Sospecho, sin embargo, que muchos no quieren lo tangible y menos aún el misterio. Quieren otra cosa, y están en su derecho. Quieren la nada. Por eso en internet está, poderoso, el deseo de abdicar de la vida, permanente, a mano, adictivo, repetido como un chute. Es normal que enganche. El deseo de que la estafa no hubiese existido nunca, floreciendo en imágenes playas remotas a las que vamos una vez, como si eso fuera la vida; atardeceres lejos, retocados en Instagram, y comida, mucha comida que sustituye a la comida.

Pero también hay, claro, insertos de la vida privada que demuestran que hasta en ese ansia de nada somos mediocres, señoras pequeñoburguesas pendientes de que incluso la aniquilación del alma sea standard y decorosa para la época: es un voyeurismo de clase media, pacato, cegato. Es una comida bajo los pinos en el merendero público de Gotham, con sus eructos y su siesta empapada de vinachi. Falto de aliento, sí, carente de la mínima grandeza o crueldad que nos separa del oso hormiguero. Es un suicidio, porque desintegrando el misterio se desintegra la vida y cualquier posibilidad de expansión. Pero es un suicidio triste y feo, y vulgar.
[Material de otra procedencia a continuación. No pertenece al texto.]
-- ==== Sys2Proof/Laws/Order.lean ====
section
/-! SUPPORT. Every operation keeps a state in order: one lemma per operation, that a state with Inv leads to one with it. The
lemmas follow the shape of the operations they are about, in the order of the files of the machine. -/
namespace Sys2Proof.Machine

/-! ## Updates of the state, and what is not made of other operations -/

theorem State.pend_inv {s : State} {i : Nat} (hi : i < 6) (h : s.Inv) : (s.pend i).Inv := by
  refine ⟨by rw [State.pend_mem]; exact h.1, by rw [State.pend_faultLog]; exact h.2.1, ?_⟩
  have hb := h.2.2
  unfold State.pend
  split
  · exact hb
  · rename_i hf
    show s.fltPending + 2 ^ i < 64
    have key : ∀ n : Fin 64, ∀ k : Fin 6, bit n k = false → n.val + 2 ^ k.val < 64 := by decide
    exact key ⟨_, hb⟩ ⟨i, hi⟩ (by simpa using hf)

theorem State.recordFault_inv {s : State} (r : FaultRec) (h : s.Inv) : (s.recordFault r).Inv := by
  unfold State.recordFault
  refine State.pend_inv (by decide) ?_
  have h2 := h.2.1
  split
  · refine ⟨h.1, ?_, h.2.2⟩
    show (s.faultLog.drop 1 ++ [r.word s.now]).length ≤ 4096
    simp; omega
  · rename_i hf
    refine ⟨h.1, ?_, h.2.2⟩
    show (s.faultLog ++ [r.word s.now]).length ≤ 4096
    simp at hf ⊢; omega

theorem State.OnlyMemory.inv {s t : State} (m : s.OnlyMemory t) (w : Memory.wf t.mem = true) (h : s.Inv) : t.Inv := by
  refine ⟨w, ?_, ?_⟩
  · have : t.faultLog = s.faultLog := by rw [m]
    rw [this]; exact h.2.1
  · have : t.fltPending = s.fltPending := by rw [m]
    rw [this]; exact h.2.2

theorem State.storeBytes_inv (w : Who) {fuel : Nat} {s : State} (a : Nat) {bs : List Nat} (hf : bs.length ≤ fuel) (h : s.Inv) :
    (State.storeBytes w fuel s a bs).Inv :=
  (State.storeBytes_spec w fuel s a bs hf).1.inv (State.storeBytes_wf w fuel s a bs h.1) h
theorem State.setByte_inv {s : State} (a : Nat) (b : Byte) (h : s.Inv) : (s.setByte a b).Inv :=
  ⟨State.setByte_wf s a b h.1, h.2⟩
theorem State.poisonCodeword_inv {s : State} (w : Who) (c : Nat) (h : s.Inv) : (s.poisonCodeword w c).Inv := by
  unfold State.poisonCodeword; split <;> exact h
theorem State.strike_inv {s : State} (c : Nat) (errs : List (Nat × Nat)) (h : s.Inv) : (s.strike c errs).Inv :=
  (s.strike_onlyMemory c errs).inv (s.strike_wf c errs h.1) h
theorem bump_inv (k n : Nat) : Preserves State.Inv (bump k n) := Preserve.change fun s h => by
  split <;> exact h
theorem clampDesc_inv (n : Nat) : Preserves State.Inv (clampDesc n) := bump_inv _ _
theorem recordFault_inv (r : FaultRec) : Preserves State.Inv (recordFault r) := Preserve.change fun _ h => State.recordFault_inv r h
theorem windowAdd_inv (k h n : Nat) : Preserves State.Inv (windowAdd k h n) := fun _ h => h
theorem noteReached_inv (k : Nat) (on : Bool) : Preserves State.Inv (noteReached k on) := fun s h => by
  show State.Inv (if _ then _ else _)
  split <;> exact h
theorem store_inv (w : Who) (a : Nat) (bs : List Nat) : Preserves State.Inv (store w a bs) :=
  Preserve.andThen Preserve.read fun _ => Preserve.andThen (Preserve.onlyIf _ (bump_inv _ _)) fun _ =>
    Preserve.change fun _ h => State.storeBytes_inv w a (by omega) h
theorem storeVal_inv (w : Who) (a n v : Nat) : Preserves State.Inv (storeVal w a n v) := store_inv w a _
/-- A state chosen while another was at hand. -/
theorem Preserve.put {I : State → Prop} {t : State} (h : I t) : Preserves I (set t : M Unit) := fun _ _ => h


theorem State.storeChunk_inv (w : Who) (a : Nat) (bs : List Nat) {s : State} (h : s.Inv) : (s.storeChunk w a bs).Inv := by
  unfold State.storeChunk
  extract_lets c whole s1
  have h1 : s1.Inv := by
    show State.Inv (if whole = true then _ else _)
    split <;> exact h
  split
  · exact h1
  · refine foldl_keeps (I := State.Inv) _ _ _ h1 fun t x ht => ?_
    repeat' split
    all_goals first
      | exact ht
      | exact State.setByte_inv _ _ ht
theorem Preserve.readThen {α : Type} {I : State → Prop} {k : State → M α} (hk : ∀ s, I s → Preserves I (k s)) : Preserves I (get >>= k) :=
  fun s h => hk s h s h
theorem State.afresh_inv (keep : Bool) {s : State} (h : s.Inv) : (s.afresh keep).Inv :=
  ⟨State.afresh_wf s keep h.1, Nat.zero_le _, show 0 < 64 by decide⟩
theorem sixBits_lt (c : Nat → Bool) : sumOf ((List.range 6).map fun i => if c i then 2 ^ i else 0) < 64 := by
  have h : (List.range 6) = [0, 1, 2, 3, 4, 5] := rfl
  rw [h]
  simp only [List.map, sumOf, List.foldl]
  cases c 0 <;> cases c 1 <;> cases c 2 <;> cases c 3 <;> cases c 4 <;> cases c 5 <;> decide
theorem par_inv (k : Nat) : Preserves State.Inv (par k) := fun _ h => h
theorem eff_inv (k : Nat) : Preserves State.Inv (eff k) := fun _ h => h
theorem eventBit_lt {code i : Nat} (h : eventBit code = some i) : i < 6 := by
  unfold eventBit at h
  split at h <;> first | (cases h; decide) | cases h

/-! ## Ops -/

theorem setPar_inv (key v : Nat) : Preserves State.Inv (setPar key v) := by
  unfold setPar
  repeat' first
    | (with_reducible refine Preserve.change fun _ h => ?_); exact h

theorem setEff_inv (key v : Nat) : Preserves State.Inv (setEff key v) := by
  unfold setEff
  repeat' first
    | (with_reducible first
         | refine Preserve.andThen ?_ fun _ => ?_)
    | (with_reducible refine Preserve.change fun _ h => ?_); exact h

theorem setInst_inv (p : Nat) (f : Inst → Inst) : Preserves State.Inv (setInst p f) := by
  unfold setInst
  repeat' first
    | (with_reducible first
         | refine Preserve.andThen ?_ fun _ => ?_)
    | (with_reducible refine Preserve.change fun _ h => ?_); exact h

theorem setDoor_inv (p i v : Nat) : Preserves State.Inv (setDoor p i v) := by
  unfold setDoor
  repeat' first
    | (with_reducible first
         | refine Preserve.andThen ?_ fun _ => ?_)
    | (with_reducible refine Preserve.change fun _ h => ?_); exact h

theorem setEngine_inv (e : Nat) (f : EngineSt → EngineSt) : Preserves State.Inv (setEngine e f) := by
  unfold setEngine
  repeat' first
    | (with_reducible first
         | refine Preserve.andThen ?_ fun _ => ?_)
    | (with_reducible refine Preserve.change fun _ h => ?_); exact h

theorem setHostPort_inv (h : Nat) (f : HostPort → HostPort) : Preserves State.Inv (setHostPort h f) := by
  unfold setHostPort
  repeat' first
    | (with_reducible first
         | refine Preserve.andThen ?_ fun _ => ?_)
    | (with_reducible refine Preserve.change fun _ h => ?_); exact h

theorem emit_inv (o : Out) : Preserves State.Inv (emit o) := by
  unfold emit
  repeat' first
    | (with_reducible first
         | refine Preserve.andThen ?_ fun _ => ?_)
    | (with_reducible refine Preserve.change fun _ h => ?_); exact h

theorem sendMsix_inv (h vector : Nat) : Preserves State.Inv (sendMsix h vector) := by
  unfold sendMsix
  repeat' first
    | (with_reducible first
         | exact Preserve.skip | exact Preserve.read | exact setHostPort_inv .. | exact emit_inv ..
         | refine Preserve.readThen fun _ _ => ?_ | refine Preserve.andThen ?_ fun _ => ?_
         | refine Preserve.cond ?_ ?_)
    | split

theorem sendRecords_inv (slot : Nat) (u : Sub) (rs : List Nat) : Preserves State.Inv (sendRecords slot u rs) := by
  unfold sendRecords
  repeat' first
    | (with_reducible first
         | exact Preserve.read | exact emit_inv .. | refine Preserve.readThen fun _ _ => ?_
         | refine Preserve.andThen ?_ fun _ => ?_ | refine Preserve.each _ fun _ => ?_)

theorem deliverSlot_inv (slot : Nat) : Preserves State.Inv (deliverSlot slot) := by
  unfold deliverSlot
  repeat' first
    | (with_reducible first
         | exact Preserve.skip | exact Preserve.read | exact bump_inv .. | exact setHostPort_inv ..
         | exact sendMsix_inv .. | exact sendRecords_inv .. | refine Preserve.readThen fun _ _ => ?_
         | refine Preserve.andThen ?_ fun _ => ?_ | refine Preserve.cond ?_ ?_ | refine Preserve.each _ fun _ => ?_)
    | (with_reducible refine Preserve.change fun _ h => ?_); exact h
    | split

theorem raiseEvent_inv (code p flags detail : Nat) : Preserves State.Inv (raiseEvent code p flags detail) := by
  unfold raiseEvent
  repeat' first
    | (with_reducible first
         | exact Preserve.skip | exact Preserve.read | exact bump_inv .. | exact deliverSlot_inv ..
         | refine Preserve.readThen fun _ _ => ?_ | refine Preserve.andThen ?_ fun _ => ?_
         | refine Preserve.each _ fun _ => ?_)
    | (with_reducible refine Preserve.change fun _ h => ?_); first | exact h | exact State.pend_inv (by decide) h | exact State.pend_inv (eventBit_lt (by assumption)) h
    | split

theorem recordUe_inv (a action p ctx : Nat) : Preserves State.Inv (recordUe a action p ctx) := by
  unfold recordUe
  repeat' first
    | (with_reducible first
         | refine Preserve.andThen ?_ fun _ => ?_)
    | (with_reducible refine Preserve.change fun _ h => ?_); first | exact h | exact State.recordFault_inv _ h

theorem dieSpareStart_inv (stack die : Nat) : Preserves State.Inv (dieSpareStart stack die) := by
  unfold dieSpareStart
  repeat' first
    | (with_reducible first
         | exact Preserve.skip | exact Preserve.read | exact setPar_inv .. | refine Preserve.readThen fun _ _ => ?_
         | refine Preserve.andThen ?_ fun _ => ?_ | refine Preserve.cond ?_ ?_)
    | (with_reducible refine Preserve.change fun _ h => ?_); exact h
Un tiempo atrás bebía whisky con un amigo en el Malpa, un bar de Madrid que frecuentábamos. Veníamos de algún triunfo que no recuerdo. ¿Qué habíamos conseguido? No lo sé, pero era uno de esos inusuales momentos de satisfacción. “Ahora sólo me hace falta meterme en una pelea”, dijo él, mirándome con una sonrisa casi plena. Lo decía en serio, un tipo que jamás se había pegado con nadie, y yo lo entiendo. Hay partes de la experiencia que un hombre aún desea, a la contra de la amputación general de las pantallas. Al menos un hombre que aún quiere ser un hombre al viejo estilo. En realidad, desea la experiencia completa. El amor, el desamor, la lucha, la victoria, la derrota, la construcción y la caída, la existencia y la desaparición. Y no la quiere por delegación. La quiere en carne. 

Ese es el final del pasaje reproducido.